Blackfriars station opened on 30th May 1870 as the terminus of the Metropolitan District Railway’s extension from Westminster.  The station itself feels very modern as it was closed from 2009-2012 and comprehensively refurbished and upgraded as part of the major redevelopment of Blackfriars rail station.

The rail station contains a rather curious display, preserved from the original building. Back in the day, ‘boat trains’ from Dover used to depart from here.
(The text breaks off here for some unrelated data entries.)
-- ==== Sys2Proof/Machine/Checks.lean ====
section
/-! DEFINITION. The cross-field checks that a commit runs over the values that it would make active (R86, R97, R98). -/

namespace Sys2Proof.Machine

/-- A check that does not hold: its number, the entry found wrong, and the entry it was compared with (0x1812.01–.03). -/
structure Failure where
  check : Nat
  entry : Nat
  related : Nat
deriving DecidableEq, Repr

/-- The realms of records, 1–255. -/
def realms : List Nat := (List.range 255).map (· + 1)
/-- The regions of every stack, as (stack, region). -/
def regionSlots : List (Nat × Nat) := ((List.range 32).map fun s => (List.range 16).map fun r => (s, r)).flatten
/-- The classes' policers of every realm, as (realm, class). -/
def policerSlots : List (Nat × Nat) := (realms.map fun r => (List.range 8).map fun k => (r, k)).flatten

/-- A region descriptor. -/
def Dev.region (d : Dev) (k : Nat × Nat) : Nat := d.cfg (0x2420 + k.1) (k.2 + 1)
/-- The entry of a region descriptor. -/
def regionEntry (k : Nat × Nat) : Nat := entryKey (0x2420 + k.1) (k.2 + 1)
/-- An entry of a realm record. -/
def realmEntryKey (r sub : Nat) : Nat := entryKey (0x2E00 + r) sub

/-! ### Regions and throttling: V10–V16 -/

/-- Do two used regions overlap in bank indices? -/
def regionsMeet (a b : Nat) : Bool :=
  rgUsed a && rgUsed b && decide (rgFirst a < rgFirst b + rgCount b) && decide (rgFirst b < rgFirst a + rgCount a)

/-- V10: bounds, and no overlap with an earlier region of the stack. -/
def Dev.checkV10 (d : Dev) : Option Failure :=
  regionSlots.findSome? fun k =>
    let w := d.region k
    if rgUsed w && (rgCount w == 0 || decide (24 < rgFirst w + rgCount w)) then some ⟨10, regionEntry k, 0⟩
    else if !rgUsed w && rgCount w != 0 then some ⟨10, regionEntry k, 0⟩
    else ((List.range k.2).find? fun r => regionsMeet w (d.region (k.1, r))).map fun r => ⟨10, regionEntry k, regionEntry (k.1, r)⟩

/-- V11: a BANK_LINEAR region names a realm; V10 leaves each bank to one region. -/
def Dev.checkV11 (d : Dev) : Option Failure :=
  (regionSlots.find? fun k => rgMode (d.region k) == 2 && rgRealm (d.region k) == 0).map fun k => ⟨11, regionEntry k, 0⟩

/-- Do EXCHANGE, GROUP_LOG2, FIRST and COUNT of a used region agree (R168, V12)? -/
def exchangeOk (w : Nat) : Bool :=
  match rgExchange w with
  | 0 => rgGroup w == 0
  | 1 => inRange 1 3 (rgGroup w) && rgMode w == 2 && rgFirst w % 2 == 0 && rgCount w % 2 == 0
  | _ => inRange 1 6 (rgGroup w) && rgMode w == 2 && rgFirst w % 2 == 0 && rgCount w % 2 == 0

/-- V12, over the regions in use (DESIGN CHOICE, log entry 88). -/
def Dev.checkV12 (d : Dev) : Option Failure :=
  (regionSlots.find? fun k => rgUsed (d.region k) && !exchangeOk (d.region k)).map fun k => ⟨12, regionEntry k, 0⟩

/-- The areas in T1 and T2 of active objects, with the object's descriptor entry and its realm. -/
def Dev.objectAreas (d : Dev) : List (Nat × Nat × List (Nat × Nat)) :=
  ((List.range 64).map fun x => (entryKey (0x3020 + x) 1, ixRealm (d.index x), if ixKind (d.index x) = 0 then []
    else indexAreas (d.index x) ++ d.positionArea x)) ++
  ((List.range 64).map fun t => (entryKey (0x3120 + t) 1, tbRealm (d.table t), tableAreas (d.table t))) ++
  ((List.range 16).map fun k => (entryKey (0x3200 + k) 1, plRealm (d.pool k), poolAreas (d.pool k)))

/-- The addresses of a region of a stack (R165). -/
def regionArea (s w : Nat) : Nat × Nat := (s * stackBytes + rgFirst w * (4 * gib), rgCount w * (4 * gib))

/-- The active object of which a region of a stack holds something: a stripe bank of an index (R278), or an area. -/
def Dev.regionHolder (d : Dev) (s w : Nat) : Option Nat :=
  let inside (b : Nat) : Bool := b / 768 == s && decide (rgFirst w ≤ b % 24) && decide (b % 24 < rgFirst w + rgCount w)
  match (List.range 64).find? fun x => (indexBanks (d.index x)).any inside with
  | some x => some (entryKey (0x3020 + x) 1)
  | none => (d.objectAreas.find? fun o => o.2.2.any (overlaps (regionArea s w))).map (·.1)

/-- V13: a region that holds part of an active object keeps its mode, bounds, realm and exchange. -/
def Dev.checkV13 (old new : Dev) : Option Failure :=
  regionSlots.findSome? fun k =>
    let w := old.region k
    if !rgUsed w || setBits w 7 7 0 == setBits (new.region k) 7 7 0 then none
    else (old.regionHolder k.1 w).map fun o => ⟨13, regionEntry k, o⟩

/-- V14: a realm that admits ABI 2 has its BANK_LINEAR regions on stacks in TIMING_RULE. -/
def Dev.checkV14 (d : Dev) : Option Failure :=
  realms.findSome? fun r =>
    if d.cfg (0x2E00 + r) 0x0A = 0 then none
    else ((d.linearStacks r).find? fun s => d.cfg 0x2405 (s + 1) != 1).map fun s => ⟨14, realmEntryKey r 0x0A, entryKey 0x2405 (s + 1)⟩

/-- V15: the parameters of a stack's throttle mode lie in their ranges. -/
def Dev.checkV15 (d : Dev) : Option Failure :=
  (List.range 32).findSome? fun s =>
    let bad (idx lo hi : Nat) : Option Failure := if inRange lo hi (d.cfg idx (s + 1)) then none else some ⟨15, entryKey idx (s + 1), entryKey 0x2405 (s + 1)⟩
    if d.cfg 0x2405 (s + 1) = 1 then
      (match bad 0x2407 250 16000 with
       | some f => some f
       | none => match bad 0x2408 1 32 with
         | some f => some f
         | none => bad 0x2409 20 1000)
    else bad 0x2406 6 14

/-- Has a plan a sequence of ABI 2? -/
def Plan.abi2 (p : Plan) : Bool := (List.range (imSeqs p.image)).any fun q => sqAbi (imSeqHead p.image q) == 2

/-- V16: no stack in GOVERNOR holds an ABI 2 sequence in a sequence store (R178), as the commit would leave them. -/
def Dev.checkV16 (old new : Dev) : Option Failure :=
  ((List.range 32).find? fun s => new.cfg 0x2405 (s + 1) != 1 &&
    old.plans.plans.any fun e => e.2.abi2 && new.storesOn e.2 s).map fun s => ⟨16, entryKey 0x2405 (s + 1), 0⟩

/-! ### Bindings and areas of a realm's objects: V20–V24 -/

/-- The slots of a kind that are a realm's, by their descriptors. -/
def objectSlots (n realm : Nat) (kind owner : Nat → Nat) (desc : Nat → Nat) : List Nat :=
  (List.range n).filter fun x => kind (desc x) != 0 && owner (desc x) == realm

/-- The index slots of a realm. -/
def Dev.realmIndexes (d : Dev) (realm : Nat) : List Nat := objectSlots 64 realm ixKind ixRealm d.index
/-- The table slots of a realm. -/
def Dev.realmTables (d : Dev) (realm : Nat) : List Nat := objectSlots 64 realm tbKind tbRealm d.table
/-- The pool slots of a realm. -/
def Dev.realmPools (d : Dev) (realm : Nat) : List Nat := objectSlots 16 realm plKind plRealm d.pool
/-- The volume slots of a realm. -/
def Dev.realmVolumes (d : Dev) (realm : Nat) : List Nat := objectSlots 64 realm (fun w => bits w 7 0) (fun w => bits w 15 8) d.volumeDesc

/-- V20: codes with SRC = 0b01 need a product metric. -/
def Dev.checkV20 (d : Dev) (realm : Nat) : Option Failure :=
  ((d.realmIndexes realm).find? fun x => bindSrc (ixScale (d.index x)) == 1 && ixMetric (d.index x) == 0).map fun x => ⟨20, entryKey (0x3020 + x) 1, 0⟩

/-- V22: pools bind with SRC = 0b10, AXIS = 0, BLOCK_LOG2 = 5 (R54). -/
def Dev.checkV22 (d : Dev) (realm : Nat) : Option Failure :=
  ((d.realmPools realm).find? fun k => plScale (d.pool k) != 0x52).map fun k => ⟨22, entryKey (0x3200 + k) 1, 0⟩

/-- V23: the binding words of indexes and tables meet R50–R52 with the object's own set, an index's on axis 0. -/
def Dev.checkV23 (d : Dev) (realm : Nat) : Option Failure :=
  match (d.realmIndexes realm).find? fun x =>
      let w := ixScale (d.index x)
      !(bindOk w && bindAxis w == 0 && (bindSrc w != 1 || bindSet w == 0) &&
        bindFits w (ixDim (d.index x)) (setLength (d.cfgVal (0x3020 + x) 0x10))) with
  | some x => some ⟨23, entryKey (0x3020 + x) 1, entryKey (0x3020 + x) 0x10⟩
  | none => ((d.realmTables realm).find? fun t => !d.tableScaleOk t (d.table t)).map fun t =>
      ⟨23, entryKey (0x3120 + t) 1, entryKey (0x3120 + t) 0x11⟩

/-- V24: position tables lie in the realm's T1 windows and overlap no other area. -/
def Dev.checkV24 (d : Dev) (realm : Nat) : Option Failure :=
  (d.realmIndexes realm).findSome? fun x =>
    match d.positionArea x with
    | [] => none
    | a :: _ =>
      let e := entryKey (0x3060 + x) 1
      if !d.inT1Window realm a.1 a.2 then some ⟨24, e, 0⟩
      else match (List.range 64).find? fun y => (indexAreas (d.index y) ++ stripeAreas (d.index y)).any (overlaps a) with
      | some y => some ⟨24, e, entryKey (0x3020 + y) 1⟩
      | none => match (others 64 x).find? fun y => (d.positionArea y).any (overlaps a) with
        | some y => some ⟨24, e, entryKey (0x3060 + y) 1⟩
        | none => match (List.range 64).find? fun t => (tableAreas (d.table t)).any (overlaps a) with
          | some t => some ⟨24, e, entryKey (0x3120 + t) 1⟩
          | none => ((List.range 16).find? fun k => (poolAreas (d.pool k)).any (overlaps a)).map fun k => ⟨24, e, entryKey (0x3200 + k) 1⟩

/-! ### Ownership and shares: V30–V34 -/

/-- V30: no clock group has two owners; V10 and the allotment words leave a bank or GiB one owner. -/
def Dev.checkV30 (d : Dev) : Option Failure :=
  realms.findSome? fun r =>
    if d.cfg (0x2E00 + r) 2 = 0 then none
    else ((realms.take (r - 1)).find? fun q => d.cfg (0x2E00 + q) 2 &&& d.cfg (0x2E00 + r) 2 != 0).map fun q =>
      ⟨30, realmEntryKey r 2, realmEntryKey q 2⟩

/-- The realm whose share, added to those of the lower-numbered realms, first exceeds 100 % for one of n elements. -/
def overShare (share : Nat → Nat → Nat) (n : Nat) : List Nat → List Nat → Option Nat
  | _, [] => none
  | sums, r :: rs =>
    let sums := (List.range n).map fun i => nth sums i + share r i
    if sums.any fun s => decide (1000 < s) then some r else overShare share n sums rs

/-- V32: host and fabric shares. -/
def Dev.checkV32 (d : Dev) : Option Failure :=
  match overShare (fun r i => elem (d.cfg (0x2E00 + r) 3) 2 i) 4 [] realms with
  | some r => some ⟨32, realmEntryKey r 3, 0⟩
  | none => (overShare (fun r i => elem (d.cfg (0x2E00 + r) 4) 2 i) 16 [] realms).map fun r => ⟨32, realmEntryKey r 4, 0⟩

/-- Does a loaded plan of a realm name a handle? -/
def Dev.planNames (d : Dev) (realm handle : Nat) : Bool :=
  (d.plansOf realm).any fun e => (imWords e.2.image).any fun w => (descHandles w).any fun h => h.2 == handle

/-- V33 in a realm's domain: what a removed object is still needed by. -/
def Dev.removalBlocked (old new : Dev) (realm : Nat) : Option Failure :=
  let gone (before after : List Nat) : List Nat := before.filter fun x => !after.contains x
  let named (base handle x : Nat) : Option Failure := if old.planNames realm (handle + x) then some ⟨33, entryKey (base + x) 1, 0⟩ else none
  match (gone (old.realmIndexes realm) (new.realmIndexes realm)).findSome? (named 0x3020 0x1000) with
  | some f => some f
  | none =>
  match (gone (old.realmTables realm) (new.realmTables realm)).findSome? fun t =>
      match named 0x3120 0x2000 t with
      | some f => some f
      | none => ((new.realmIndexes realm).find? fun x => ixSparse (new.index x) == 0x2000 + t).map fun x =>
          ⟨33, entryKey (0x3120 + t) 1, entryKey (0x3020 + x) 1⟩ with
  | some f => some f
  | none =>
  match (gone (old.realmPools realm) (new.realmPools realm)).findSome? fun k =>
      match named 0x3200 0x3000 k with
      | some f => some f
      | none => if (List.range (plSeqs (old.pool k))).any fun q => sqPages (old.seqHead k q) != 0 then some ⟨33, entryKey (0x3200 + k) 1, 0⟩ else none with
  | some f => some f
  | none => (gone (old.realmVolumes realm) (new.realmVolumes realm)).findSome? fun v =>
      match named 0x2880 0x4000 v with
      | some f => some f
      | none => ((new.realmIndexes realm).find? fun x => ixVolume (new.index x) == 0x4000 + v).map fun x =>
          ⟨33, entryKey (0x2880 + v) 1, entryKey (0x3020 + x) 1⟩

/-- The region or allotment entry that takes a byte of T1 from a realm. -/
def Dev.takenBy (old : Dev) (a : Nat) : Nat :=
  let s := a / stackBytes
  match (List.range 16).find? fun r => (let w := old.region (s, r); rgUsed w && (regionOfOffset [w] (a % stackBytes)).isSome) with
  | some r => if rgMode (old.region (s, r)) = 1 && rgRealm (old.region (s, r)) == 0 then entryKey 0x2460 (s + 1) else regionEntry (s, r)
  | none => entryKey 0x2460 (s + 1)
As a result, the rail company displayed the locations you could reach not only by train, but by boat too.  As you can see in the gallery, it gives you combinations such as Sittingbourne and Marseilles, and my personal favourite, Westgate on Sea and St Petersburg!

The Pub: The Blackfriar, 174 Queen Victoria Street EC4V 4EG

Leaving Blackfriars, you can’t miss The Blackfriar pub. It’s opposite the mainline station, perched as one of the few remaining traditional buildings within a sea of modern office blocks, with a suitably ornate exterior.

I first came across this pub on a random TV documentary I stumbled on hosted by Adam Hart-Davis, that enthusiastic chap who did a lot of history programmes several years back. He certainly got enthusiastic about this place, and it’s not hard to see why.  The interior is a real treasure trove with monks on the ceiling and other classical touches.  The back room(currently given over to diners) has a particularly endearing relief with more monks up to no good, as well as such good advice to us all as ‘don’t advertise, tell a gossip.’  There is a similar message above the bar ‘Tomorrow will be Friday’, if only that were the case!

It’s s Nicholsons pub so you get the standard range of ales and a similarly typical food menu. Given its lavish interior this pub attracts a lot of tourists, I’m certainly glad they see this rather than many of the ‘pseudo’ traditional pubs that lurk around Central London.  There is also a fair sized outside seating area for sunny days.

Believe it or not, this pub was under threat from demolition back in the 1960s but was saved by a campaign led by Sir John Betjeman – who also helped save St Pancras station and lends his name to the pub I visited at that station.

With grand mosaics and excellent location, this gem of a pub is well worth a visit!